The input: Begin

-- ==== Sys2Proof/Tests/Slice0.lean ====
section
/-! SUPPORT. The model's own tests: ill-formed units, words written out from the encoding tables, single
steps whose results stand in 95_test_vectors.md, and a witness for the hypotheses of each statement. -/

namespace Sys2Proof.Tests

open Sys2Proof Sys2Proof.Machine

/-! ### Ill-formed units (30_encoding.md R106) -/

theorem test_wf_rep_of_each_selector_at_most_31 :
    Instr.wf (.selVerbatim 32) = false ∧ Instr.wf (.selIdentical 32) = false ∧
    Instr.wf (.selRlRaster 32) = false ∧ Instr.wf (.selRlColumn 32) = false ∧
    Instr.wf (.selReserved4 32) = false ∧ Instr.wf (.selReserved5 32) = false ∧
    Instr.wf (.selReserved6 32) = false ∧ Instr.wf (.selReserved7 32) = false := by decide

theorem test_wf_len_at_least_1 :
    Instr.wf (.tokRaster true 0) = false ∧ Instr.wf (.tokColumn false 0) = false := by decide

theorem test_wf_len_at_most_128 :
    Instr.wf (.tokRaster true 129) = false ∧ Instr.wf (.tokColumn false 129) = false := by decide

/-! ### Words (30_encoding.md R90, R93, R96, R99; 95_test_vectors.md V1, 2.3, 2.4) -/

theorem test_decode_header :
    decode .header [0b00000001, 0b00000010, 0b00000000, 0b00000001, 0b00000000] = .ok (.header 258 1 0) [] := by decide
theorem test_decode_selVerbatim : decode .selector [0b00011111] = .ok (.selVerbatim 31) [] := by decide
theorem test_decode_selIdentical : decode .selector [0b00100011] = .ok (.selIdentical 3) [] := by decide
theorem test_decode_selRlRaster : decode .selector [0b01000000] = .ok (.selRlRaster 0) [] := by decide
theorem test_decode_selRlColumn : decode .selector [0b01111111] = .ok (.selRlColumn 31) [] := by decide
theorem test_decode_selReserved4 : decode .selector [0b10011111] = .ok (.selReserved4 31) [] := by decide
theorem test_decode_selReserved5 : decode .selector [0b10100000] = .ok (.selReserved5 0) [] := by decide
theorem test_decode_selReserved6 : decode .selector [0b11000010] = .ok (.selReserved6 2) [] := by decide
theorem test_decode_selReserved7 : decode .selector [0b11100001] = .ok (.selReserved7 1) [] := by decide
theorem test_decode_tokRaster : decode .raster [0b01000111] = .ok (.tokRaster false 72) [] := by decide
theorem test_decode_tokColumn : decode .column [0b10001000] = .ok (.tokColumn true 9) [] := by decide
theorem test_decode_bytes : decode .verbatim [0b10100101] = .ok (.bytes 0xA5) [] := by decide

/-- 2.4: `RUN 1, 300` is `FF FF AB`; `RUN 0, 0` is nothing. -/
theorem test_run_expands :
    (expandRun .tokRaster true 300).flatMap encode = [0xFF, 0xFF, 0xAB] ∧ expandRun .tokRaster false 0 = [] := by
  decide

/-- The table's numbering: a header word has its width in bits 39:24 (opcode_table.json). -/
theorem test_table_word :
    decodeTableWord 40 0x0102000519 = some (.header 258 5 25) ∧ decodeTableWord 8 0x41 = some (.selRlRaster 1) := by
  decide

/-! ### Single steps -/

/-- The engine after CONSTRUCT of a header and a tail (70_reset_and_hazards.md R261), with the host
operations still to come. -/
def built (w h : BitVec 16) (tail : List Byte) (ops : List HostOp) : State :=
  State.construct { State.reset with requests := .construct [] 0 :: ops } w h 25
    (encode (.header w h 25) ++ tail) 0

/-- A field of the state after a step. -/
def see {α : Type} (f : State → α) : Host.Outcome State Fault Refusal → Option α
  | .next t => some (f t)
  | _ => none

/-- The engine inside a frame: at a stream address, in a payload, with a frame buffer. -/
def within (s : State) (cursor : Nat) (w : Work) (fb : List Byte) : State :=
  { s with cursor := cursor, work := w, fb := Memory.ofBytes 0 fb }

/-- 2.1: `01 02 00 01 00` gives width 258, 258 bits, 33 bytes. -/
theorem test_header : see (fun t => (t.width, t.height, t.frameRate, t.frameBitCount, t.frameByteCount))
    (step { State.reset with requests := [.construct [0x01, 0x02, 0x00, 0x01, 0x00]] }) =
    some (258, 1, 0, 258, 33) := by decide
/-- 2.1: four bytes are `TruncatedHeader`. -/
theorem test_header_short : see (fun t => (t.engineState, t.results))
    (step { State.reset with requests := [.construct [0x00, 0x08, 0x00, 0x01]] }) =
    some (.unconstructed, [.failed .truncatedHeader]) := by decide

/-- V2: the selector of `00 08 00 01 01 00 A5` goes on to the payload at address 6. -/
theorem test_selVerbatim : see (fun t => (t.cursor, t.work))
    (step (built 8 1 [0x00, 0xA5] [.decodeNext])) = some (6, .verbatim 0) := by decide
/-- 2.6: 16 by 1 needs 2 payload bytes and only 1 remains. -/
theorem test_selVerbatim_short : see (fun t => (t.engineState, t.results.head?, t.frameIndex))
    (step (built 16 1 [0x00, 0xAA] [.decodeNext])) = some (.faulted, some (.failed .truncatedStream), 0) := by decide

The input: End

• **What you need to do**
What lines in the data include the string "tokRaster"? Copy each one.

• **Output below**
    Instr.wf (.tokRaster true 0) = false ∧ Instr.wf (.tokColumn false 0) = false := by decide
    Instr.wf (.tokRaster true 129) = false ∧ Instr.wf (.tokColumn false 129) = false := by decide
theorem test_decode_tokRaster : decode .raster [0b01000111] = .ok (.tokRaster false 72) [] := by decide
    (expandRun .tokRaster true 300).flatMap encode = [0xFF, 0xFF, 0xAB] ∧ expandRun .tokRaster false 0 = [] := by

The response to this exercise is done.